Task: Copy out the lines below that hold the word "savedHop".
▬▬▬▬▬▬
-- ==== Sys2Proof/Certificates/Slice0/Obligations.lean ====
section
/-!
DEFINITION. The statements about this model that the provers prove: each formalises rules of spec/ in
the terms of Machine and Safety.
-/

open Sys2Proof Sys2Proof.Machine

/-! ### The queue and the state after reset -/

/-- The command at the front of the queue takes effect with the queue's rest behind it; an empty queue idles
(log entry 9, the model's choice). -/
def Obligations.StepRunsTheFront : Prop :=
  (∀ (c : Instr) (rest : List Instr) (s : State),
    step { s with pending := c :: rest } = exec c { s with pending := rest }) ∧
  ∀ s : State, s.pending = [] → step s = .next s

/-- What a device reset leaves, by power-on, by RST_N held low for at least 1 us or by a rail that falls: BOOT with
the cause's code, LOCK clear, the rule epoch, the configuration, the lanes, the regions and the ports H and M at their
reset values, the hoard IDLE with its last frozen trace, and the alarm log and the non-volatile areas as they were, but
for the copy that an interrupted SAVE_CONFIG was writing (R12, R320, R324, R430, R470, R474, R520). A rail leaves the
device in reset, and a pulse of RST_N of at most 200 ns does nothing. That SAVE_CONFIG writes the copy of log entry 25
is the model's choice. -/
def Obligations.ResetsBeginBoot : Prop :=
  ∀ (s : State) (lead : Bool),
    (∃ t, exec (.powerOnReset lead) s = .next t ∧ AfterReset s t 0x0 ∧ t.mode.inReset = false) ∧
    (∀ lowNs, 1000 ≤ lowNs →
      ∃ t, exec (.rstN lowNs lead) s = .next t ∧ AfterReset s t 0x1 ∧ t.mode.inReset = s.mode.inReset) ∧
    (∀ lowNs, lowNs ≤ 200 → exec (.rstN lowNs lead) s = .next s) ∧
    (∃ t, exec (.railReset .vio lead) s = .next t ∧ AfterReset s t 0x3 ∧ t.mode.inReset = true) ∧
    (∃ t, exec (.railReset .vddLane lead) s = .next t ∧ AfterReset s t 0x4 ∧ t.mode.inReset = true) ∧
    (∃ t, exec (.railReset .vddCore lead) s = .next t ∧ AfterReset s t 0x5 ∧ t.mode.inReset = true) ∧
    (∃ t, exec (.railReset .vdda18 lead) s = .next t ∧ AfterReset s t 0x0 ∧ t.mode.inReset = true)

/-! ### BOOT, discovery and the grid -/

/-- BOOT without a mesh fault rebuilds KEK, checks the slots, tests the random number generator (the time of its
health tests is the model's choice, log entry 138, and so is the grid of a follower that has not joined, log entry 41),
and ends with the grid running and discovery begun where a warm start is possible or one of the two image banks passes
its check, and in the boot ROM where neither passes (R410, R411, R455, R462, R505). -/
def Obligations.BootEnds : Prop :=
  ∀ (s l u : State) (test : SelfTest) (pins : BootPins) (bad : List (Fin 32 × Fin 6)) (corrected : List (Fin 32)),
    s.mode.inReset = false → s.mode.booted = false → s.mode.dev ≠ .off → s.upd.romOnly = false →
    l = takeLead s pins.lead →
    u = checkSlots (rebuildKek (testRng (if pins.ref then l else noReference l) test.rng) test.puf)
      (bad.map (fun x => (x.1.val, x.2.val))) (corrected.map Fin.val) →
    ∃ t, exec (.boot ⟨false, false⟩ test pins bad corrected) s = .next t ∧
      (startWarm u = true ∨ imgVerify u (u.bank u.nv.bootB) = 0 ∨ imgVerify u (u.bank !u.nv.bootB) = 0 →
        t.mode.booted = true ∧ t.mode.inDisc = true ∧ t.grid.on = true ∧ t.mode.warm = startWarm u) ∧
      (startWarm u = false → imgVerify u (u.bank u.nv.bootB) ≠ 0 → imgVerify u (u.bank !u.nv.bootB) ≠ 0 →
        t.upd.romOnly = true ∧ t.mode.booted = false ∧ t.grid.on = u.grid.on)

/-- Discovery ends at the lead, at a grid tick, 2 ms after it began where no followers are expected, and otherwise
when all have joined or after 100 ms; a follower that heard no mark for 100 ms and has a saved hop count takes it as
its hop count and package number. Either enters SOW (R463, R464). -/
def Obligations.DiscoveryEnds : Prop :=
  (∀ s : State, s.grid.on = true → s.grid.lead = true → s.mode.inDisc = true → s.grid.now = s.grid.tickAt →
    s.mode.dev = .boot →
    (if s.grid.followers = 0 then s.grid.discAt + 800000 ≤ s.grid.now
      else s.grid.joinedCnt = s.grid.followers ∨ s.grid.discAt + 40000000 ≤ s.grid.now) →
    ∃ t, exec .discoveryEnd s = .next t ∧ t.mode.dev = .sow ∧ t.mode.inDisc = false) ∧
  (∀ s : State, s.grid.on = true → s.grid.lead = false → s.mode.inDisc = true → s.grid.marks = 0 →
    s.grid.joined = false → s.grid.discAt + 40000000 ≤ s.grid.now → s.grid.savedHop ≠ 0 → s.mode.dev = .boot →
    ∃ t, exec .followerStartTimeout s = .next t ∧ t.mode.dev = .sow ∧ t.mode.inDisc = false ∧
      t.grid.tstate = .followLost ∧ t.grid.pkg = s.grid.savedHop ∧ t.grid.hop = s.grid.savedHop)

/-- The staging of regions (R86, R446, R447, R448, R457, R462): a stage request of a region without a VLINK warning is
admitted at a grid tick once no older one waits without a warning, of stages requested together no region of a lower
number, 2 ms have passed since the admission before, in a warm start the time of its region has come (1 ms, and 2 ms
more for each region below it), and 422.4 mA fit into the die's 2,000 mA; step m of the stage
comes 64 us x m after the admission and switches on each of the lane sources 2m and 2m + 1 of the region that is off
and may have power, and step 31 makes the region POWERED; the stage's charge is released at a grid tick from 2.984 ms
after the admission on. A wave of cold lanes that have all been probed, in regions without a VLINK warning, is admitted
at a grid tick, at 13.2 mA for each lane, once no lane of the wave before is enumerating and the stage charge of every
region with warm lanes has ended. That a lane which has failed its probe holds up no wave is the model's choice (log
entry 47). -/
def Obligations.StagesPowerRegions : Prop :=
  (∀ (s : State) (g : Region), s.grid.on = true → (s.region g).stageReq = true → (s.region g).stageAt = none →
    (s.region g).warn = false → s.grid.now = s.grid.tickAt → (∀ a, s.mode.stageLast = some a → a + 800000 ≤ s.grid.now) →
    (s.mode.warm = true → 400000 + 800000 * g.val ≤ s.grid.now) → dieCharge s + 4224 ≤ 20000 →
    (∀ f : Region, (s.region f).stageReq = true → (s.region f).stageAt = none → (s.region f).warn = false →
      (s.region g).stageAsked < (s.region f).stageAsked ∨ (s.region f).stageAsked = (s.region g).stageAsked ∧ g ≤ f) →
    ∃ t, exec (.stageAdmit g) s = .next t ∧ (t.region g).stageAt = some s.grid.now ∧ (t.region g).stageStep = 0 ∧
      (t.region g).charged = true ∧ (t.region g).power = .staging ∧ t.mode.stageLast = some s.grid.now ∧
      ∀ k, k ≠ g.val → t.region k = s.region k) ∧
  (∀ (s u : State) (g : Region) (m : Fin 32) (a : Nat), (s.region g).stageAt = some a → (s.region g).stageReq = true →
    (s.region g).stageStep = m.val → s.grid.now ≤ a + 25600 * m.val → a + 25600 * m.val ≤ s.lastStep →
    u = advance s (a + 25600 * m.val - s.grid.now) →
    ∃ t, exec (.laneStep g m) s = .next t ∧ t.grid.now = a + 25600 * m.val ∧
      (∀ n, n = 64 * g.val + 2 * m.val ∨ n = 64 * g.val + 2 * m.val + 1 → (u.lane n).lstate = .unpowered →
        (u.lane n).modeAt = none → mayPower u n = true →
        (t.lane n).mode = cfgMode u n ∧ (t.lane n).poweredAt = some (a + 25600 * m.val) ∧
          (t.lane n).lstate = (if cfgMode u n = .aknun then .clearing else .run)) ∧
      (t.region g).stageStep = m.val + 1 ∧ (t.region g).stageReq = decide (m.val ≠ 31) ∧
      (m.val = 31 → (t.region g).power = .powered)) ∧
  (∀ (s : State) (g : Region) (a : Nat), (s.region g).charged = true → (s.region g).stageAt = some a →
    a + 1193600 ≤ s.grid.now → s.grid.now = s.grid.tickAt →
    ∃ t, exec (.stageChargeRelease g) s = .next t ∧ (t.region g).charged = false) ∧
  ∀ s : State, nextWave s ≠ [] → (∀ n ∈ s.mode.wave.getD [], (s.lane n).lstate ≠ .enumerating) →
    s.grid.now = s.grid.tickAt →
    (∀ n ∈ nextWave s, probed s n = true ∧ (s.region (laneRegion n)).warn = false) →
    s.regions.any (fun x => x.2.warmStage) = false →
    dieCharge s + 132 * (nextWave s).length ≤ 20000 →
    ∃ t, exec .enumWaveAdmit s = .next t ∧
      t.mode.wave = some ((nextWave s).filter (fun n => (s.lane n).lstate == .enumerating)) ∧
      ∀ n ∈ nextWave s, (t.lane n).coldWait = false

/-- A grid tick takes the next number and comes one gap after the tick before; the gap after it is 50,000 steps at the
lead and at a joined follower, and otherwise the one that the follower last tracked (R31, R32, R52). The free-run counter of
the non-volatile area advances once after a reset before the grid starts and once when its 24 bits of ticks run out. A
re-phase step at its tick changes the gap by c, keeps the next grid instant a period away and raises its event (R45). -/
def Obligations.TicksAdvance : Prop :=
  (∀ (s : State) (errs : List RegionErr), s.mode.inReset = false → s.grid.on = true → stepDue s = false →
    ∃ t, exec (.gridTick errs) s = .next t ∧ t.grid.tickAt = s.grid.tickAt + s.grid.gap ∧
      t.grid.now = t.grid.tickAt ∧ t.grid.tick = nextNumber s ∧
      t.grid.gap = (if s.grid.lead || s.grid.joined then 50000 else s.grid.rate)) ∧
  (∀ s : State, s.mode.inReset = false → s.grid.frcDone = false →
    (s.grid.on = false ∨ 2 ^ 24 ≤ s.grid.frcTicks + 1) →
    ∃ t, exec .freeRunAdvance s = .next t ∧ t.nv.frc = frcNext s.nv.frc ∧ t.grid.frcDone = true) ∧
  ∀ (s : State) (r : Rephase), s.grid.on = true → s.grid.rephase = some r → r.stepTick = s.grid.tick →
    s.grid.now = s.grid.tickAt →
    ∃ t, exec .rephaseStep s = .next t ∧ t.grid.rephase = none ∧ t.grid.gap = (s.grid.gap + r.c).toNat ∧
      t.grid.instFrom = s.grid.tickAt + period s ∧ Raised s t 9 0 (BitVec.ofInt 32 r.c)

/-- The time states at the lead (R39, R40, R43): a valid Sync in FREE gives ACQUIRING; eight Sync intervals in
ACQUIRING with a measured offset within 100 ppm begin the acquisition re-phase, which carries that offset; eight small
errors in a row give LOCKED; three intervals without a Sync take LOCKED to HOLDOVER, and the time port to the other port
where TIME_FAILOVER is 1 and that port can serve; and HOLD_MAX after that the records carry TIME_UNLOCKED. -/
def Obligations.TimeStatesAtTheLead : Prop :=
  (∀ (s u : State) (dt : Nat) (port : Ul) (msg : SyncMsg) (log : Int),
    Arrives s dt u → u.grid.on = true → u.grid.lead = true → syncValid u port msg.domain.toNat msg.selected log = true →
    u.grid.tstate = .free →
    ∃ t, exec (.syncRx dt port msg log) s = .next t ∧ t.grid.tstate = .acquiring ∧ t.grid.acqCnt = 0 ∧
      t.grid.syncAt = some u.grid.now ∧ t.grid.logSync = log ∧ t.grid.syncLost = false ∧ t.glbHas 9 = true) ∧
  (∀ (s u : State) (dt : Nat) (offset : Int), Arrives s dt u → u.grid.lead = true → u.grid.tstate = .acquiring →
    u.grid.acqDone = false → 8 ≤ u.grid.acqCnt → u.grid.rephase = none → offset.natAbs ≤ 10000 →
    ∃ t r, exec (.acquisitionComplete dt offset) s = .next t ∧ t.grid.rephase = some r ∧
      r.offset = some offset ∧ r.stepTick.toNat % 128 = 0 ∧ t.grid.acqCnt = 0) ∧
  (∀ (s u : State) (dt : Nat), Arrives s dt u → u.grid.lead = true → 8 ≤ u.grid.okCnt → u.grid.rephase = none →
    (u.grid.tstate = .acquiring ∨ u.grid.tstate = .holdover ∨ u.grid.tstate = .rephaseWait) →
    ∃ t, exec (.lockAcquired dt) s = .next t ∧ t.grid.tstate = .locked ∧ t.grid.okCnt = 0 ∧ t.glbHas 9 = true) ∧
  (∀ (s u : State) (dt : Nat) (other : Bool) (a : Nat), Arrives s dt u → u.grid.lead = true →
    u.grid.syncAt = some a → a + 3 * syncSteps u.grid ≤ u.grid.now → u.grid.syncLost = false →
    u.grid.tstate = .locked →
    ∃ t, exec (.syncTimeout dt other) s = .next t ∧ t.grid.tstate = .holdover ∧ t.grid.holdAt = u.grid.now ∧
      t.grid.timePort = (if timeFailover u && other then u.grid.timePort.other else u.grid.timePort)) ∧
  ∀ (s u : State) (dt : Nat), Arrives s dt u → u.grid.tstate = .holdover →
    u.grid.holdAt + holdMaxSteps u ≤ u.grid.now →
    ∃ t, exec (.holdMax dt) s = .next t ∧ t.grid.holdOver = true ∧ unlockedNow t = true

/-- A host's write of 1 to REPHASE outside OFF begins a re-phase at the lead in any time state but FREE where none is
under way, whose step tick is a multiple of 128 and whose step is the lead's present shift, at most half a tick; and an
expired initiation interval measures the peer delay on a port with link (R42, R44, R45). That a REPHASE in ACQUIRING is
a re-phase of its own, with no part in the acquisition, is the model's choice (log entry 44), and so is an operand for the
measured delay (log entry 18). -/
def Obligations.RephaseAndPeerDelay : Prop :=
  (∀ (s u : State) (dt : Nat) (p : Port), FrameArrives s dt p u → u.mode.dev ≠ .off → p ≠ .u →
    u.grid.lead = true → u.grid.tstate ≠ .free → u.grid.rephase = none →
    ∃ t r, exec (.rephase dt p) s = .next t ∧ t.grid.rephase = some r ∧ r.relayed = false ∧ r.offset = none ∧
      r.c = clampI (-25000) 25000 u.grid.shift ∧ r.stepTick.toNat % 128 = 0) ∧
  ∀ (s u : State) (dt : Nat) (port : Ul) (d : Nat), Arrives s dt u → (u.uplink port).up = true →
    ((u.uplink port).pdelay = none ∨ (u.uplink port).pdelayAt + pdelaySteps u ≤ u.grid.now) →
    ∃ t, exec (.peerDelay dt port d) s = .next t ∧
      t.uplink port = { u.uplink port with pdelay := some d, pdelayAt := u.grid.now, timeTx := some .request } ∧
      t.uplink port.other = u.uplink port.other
▬▬▬▬▬▬
Solution to the exercise:
    s.grid.joined = false → s.grid.discAt + 40000000 ≤ s.grid.now → s.grid.savedHop ≠ 0 → s.mode.dev = .boot →
      t.grid.tstate = .followLost ∧ t.grid.pkg = s.grid.savedHop ∧ t.grid.hop = s.grid.savedHop)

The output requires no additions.